Sometimes, when posessing the gift of clarivoyance, the mad person was respected and treated as a chosen one, as demonstrated by Tiresias of Thebes or the pre-Hispanic shamans. In other instances the result was ostracism, as narrated in the Book of Daniel in relation to Nebuchadenazzar’s madness. This dichotomy shows that there was always a line of demarcation between functional and destructive madness.
During the Middle Ages the human soul was frequently seen as the battleground between God and Satan. Crazy women were burned on a pyre. Crazy men were banished to the woods – as Edgar reminds us in King Lear. Or were summoned to court to serve as buffoons: madmen that pretended to be crazy or crazy men that were actually mad. There was even a practice to choose buffoons from the cast of characters inhabiting insane asylums.

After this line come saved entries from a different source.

-- ==== Sys2Proof/Laws/State.lean ====
section
/-! SUPPORT. Each update of the state, field by field and lookup by lookup: what it writes, and that it leaves the rest. -/

namespace Sys2Proof.Machine
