theorem State.retryTiles_inv {s : State} (hs : Inv s) : Inv (s.retryTiles) := by
  unfold State.retryTiles
  repeat' first
    | with_reducible assumption
    | (with_reducible refine foldl_inv (fun s a h => ?_) _ ?_; try dsimp only)
    | with_reducible apply State.modDie_inv
    | with_reducible apply State.answerTile_inv
    | with_reducible apply State.takeTile_inv
    | with_reducible split

theorem State.collSweep_inv {s : State} (hs : Inv s) : Inv (s.collSweep) := by
  unfold State.collSweep
  grind [inv_mk, State.retryTiles_inv]

theorem State.countStoreFail_inv {s : State} {o : Outstanding} {t : Nat}
    (hs : Inv s) : Inv (s.countStoreFail o t) := by
  unfold State.countStoreFail
  grind [State.record_inv, State.modStrand_inv]

theorem State.dropRemoteTlb_inv {s : State} {devs : List Nat} (hs : Inv s) : Inv (s.dropRemoteTlb devs) := inv_mk hs

theorem State.dropRequest_inv {s : State} {id : Nat} (hs : Inv s) : Inv (s.dropRequest id) := inv_mk hs

theorem State.lostStore_inv {s : State} {o : Outstanding} {w : Owner} (hs : Inv s) : Inv (s.lostStore o w) := by
  unfold State.lostStore
  grind [inv_mk, State.modDie_inv, State.countStoreFail_inv, State.unfence_inv]

theorem State.failRequest_inv {s : State} {o : Outstanding} {f : FaultInfo} {st : Nat}
    (hs : Inv s) : Inv (s.failRequest o f st) := by
  unfold State.failRequest
  grind [State.faultSplit_inv, State.countStoreFail_inv, State.lostStore_inv, State.compDeliv_inv,
      State.unfence_inv, State.keepFetched_inv, State.deliver_inv, State.parkLater_inv, State.wakeOwner_inv]

theorem execCmpTile_inv {h : Head} {d n : SR} {s r : State} (hs : Inv s)
    (hr : execCmpTile h d n s = .next r) : Inv r := by
  refine runUniform_inv (fun x s r h e => ?_) hs hr
  grind [State.takeFree_inv, State.touchLocal_inv, State.takeTile_inv, State.takeFresh_inv, State.modStrand_inv]

theorem execCompositingPacket_inv {pk : Packet} {s r : State}
    (hs : Inv s) (hr : execCompositingPacket pk s = .next r) : Inv r := by
  unfold execCompositingPacket at hr
  grind [State.sendUp_inv]

theorem execFrameDeadline_inv {coll frame : Nat} {s r : State}
    (hs : Inv s) (hr : execFrameDeadline coll frame s = .next r) : Inv r := by
  unfold execFrameDeadline at hr
  repeat' first
    | (with_reducible refine of_next hr ?_; clear hr)
    | with_reducible assumption
    | (with_reducible refine foldl_inv (fun s a h => ?_) _ ?_; try dsimp only)
    | with_reducible apply State.retryTiles_inv
    | with_reducible apply State.deliverTile_inv
    | with_reducible apply State.closeNode_inv
    | with_reducible split
    | with_reducible split at hr

theorem execFrameStamp_inv {coll frame : Nat} {s r : State}
    (hs : Inv s) (hr : execFrameStamp coll frame s = .next r) : Inv r := by
  unfold execFrameStamp at hr
  grind [State.setFrame_inv, State.deliverWrite_inv]

theorem State.loseRequests_inv {s : State} {devs : List Nat} (hs : Inv s) : Inv (s.loseRequests devs) := by
  unfold State.loseRequests
  repeat' first
    | with_reducible assumption
    | (with_reducible refine foldl_inv (fun s a h => ?_) _ ?_; try dsimp only)
    | with_reducible apply State.failRequest_inv
    | with_reducible apply State.dropRequest_inv

theorem execLinkDown_inv {port : Nat} {devs : List Nat} {s r : State}
    (hs : Inv s) (hr : execLinkDown port devs s = .next r) : Inv r := by
  unfold execLinkDown at hr
  grind [inv_mk, State.dropRemoteTlb_inv, State.eventRecord_inv, State.loseRequests_inv, State.setReg_inv]

theorem execLinkUp_inv {port : Nat} {dev : BitVec 12} {peerPort : BitVec 4} {s r : State}
    (hs : Inv s) (hr : execLinkUp port dev peerPort s = .next r) : Inv r := by
  unfold execLinkUp at hr
  grind [inv_mk, State.setReg_inv]

theorem execNodeClose_inv {coll frame tile level j : Nat} {s r : State}
    (hs : Inv s) (hr : execNodeClose coll frame tile level j s = .next r) : Inv r := by
  unfold execNodeClose at hr
  grind [State.retryTiles_inv, State.closeNode_inv]

theorem execPeerReset_inv {dev : BitVec 12} {up : Bool} {s r : State}
    (hs : Inv s) (hr : execPeerReset dev up s = .next r) : Inv r := by
  unfold execPeerReset at hr
  grind [inv_mk, State.dropRemoteTlb_inv, State.eventRecord_inv, State.loseRequests_inv]
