-- ==== Sys2Proof/Laws/PerInstr.lean ====
section
/-! SUPPORT. A law of each instruction: the head of an encoded instruction is what its fields carry (R109 to R111, R124), and
what has no head, an event or an operation of the device, has no encoding. -/

/-- The length, the safe-point mark, the guard and the live-mask word of an instruction's encoding are those of its head. -/
def Sys2Proof.Laws.Heads.Statement (i : Sys2Proof.Instr) : Prop :=
  match i.toRaw? with
  | none => i.head? = none
  | some r => ∃ h, i.head? = some h ∧ r.len = h.len.code ∧ r.sp = h.safe.isSome ∧ r.gp = h.gp ∧ r.gn = h.gn

open Sys2Proof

In the 16th century imprisonment was the fate of beggars, the mad, or those who seemed crazy. The most mangled could receive permission to panhandle, always depending on the will of the powerful.
Shortly after, Don Quixote blends madness and wisdom, and becomes the symbol of freedom and imagination.
From a bird’s eye view, at the dawn of the 19th century Reason reigns supreme as the embodiment of thought and Madness is locked away, thus officially commencing the era in which it is formally studied.
With Romanticism madness takes on a new dimension: it is induced, in search of the limits of the creative mind, often by means of psychoactive substances. Nothing new under the sun—psychotropics are mentioned as early as the Vedas, and the Aztecs used mushrooms for their rituals—however, the romantics embraced them anew enthusiastically. In this vein, in the 20th century the Beat generation is the apotheosis of the romantics: William Burroughs, drugged and drunk in Mexico City, murdered his wife during a “William Tell act,” which was one in a long chain of misfortunes. Madness was sought in order to manifest literature or to plant an avant-garde flag, as was the case of the surrealists. In any case, to transgress is to breach a border. Many writers did it: they embraced madness as a fascinating and appealing game, and the most audacious defied boundaries, only to reach disintegration in the end.
Focault attested to the continuity between madness and a work of art. In other words, madness feeds off literature and vice-versa.
In conclusion, there are affable follies of the type found in Horatio’s satires. Of the same sort are the effusions of poets and clarivoyants praised by Socrates and Plato. However, profound melancholy and illness also exist. In her last letter to her husband, Virginia Woolf apologized for being unable to bear the voices she was constantly hearing, then filled her pockets with rocks and walked into a lake, never to return. The poet Jorge Cuesta self-emasculated and commited suicide. Sartre was chased by lobster-like creature down the streets of Paris. Phillip K. Dick was possessed by a Christian from the 1st century AD. Following electroshock sessions, Hemingway battled with his ghosts, right before taking his own life. Playwright Sarah Kane hung herself by her shoelaces in a hospital bathroom… And Cortazar… Well, our friend Cortazar was simply enraptured — in Gliglish.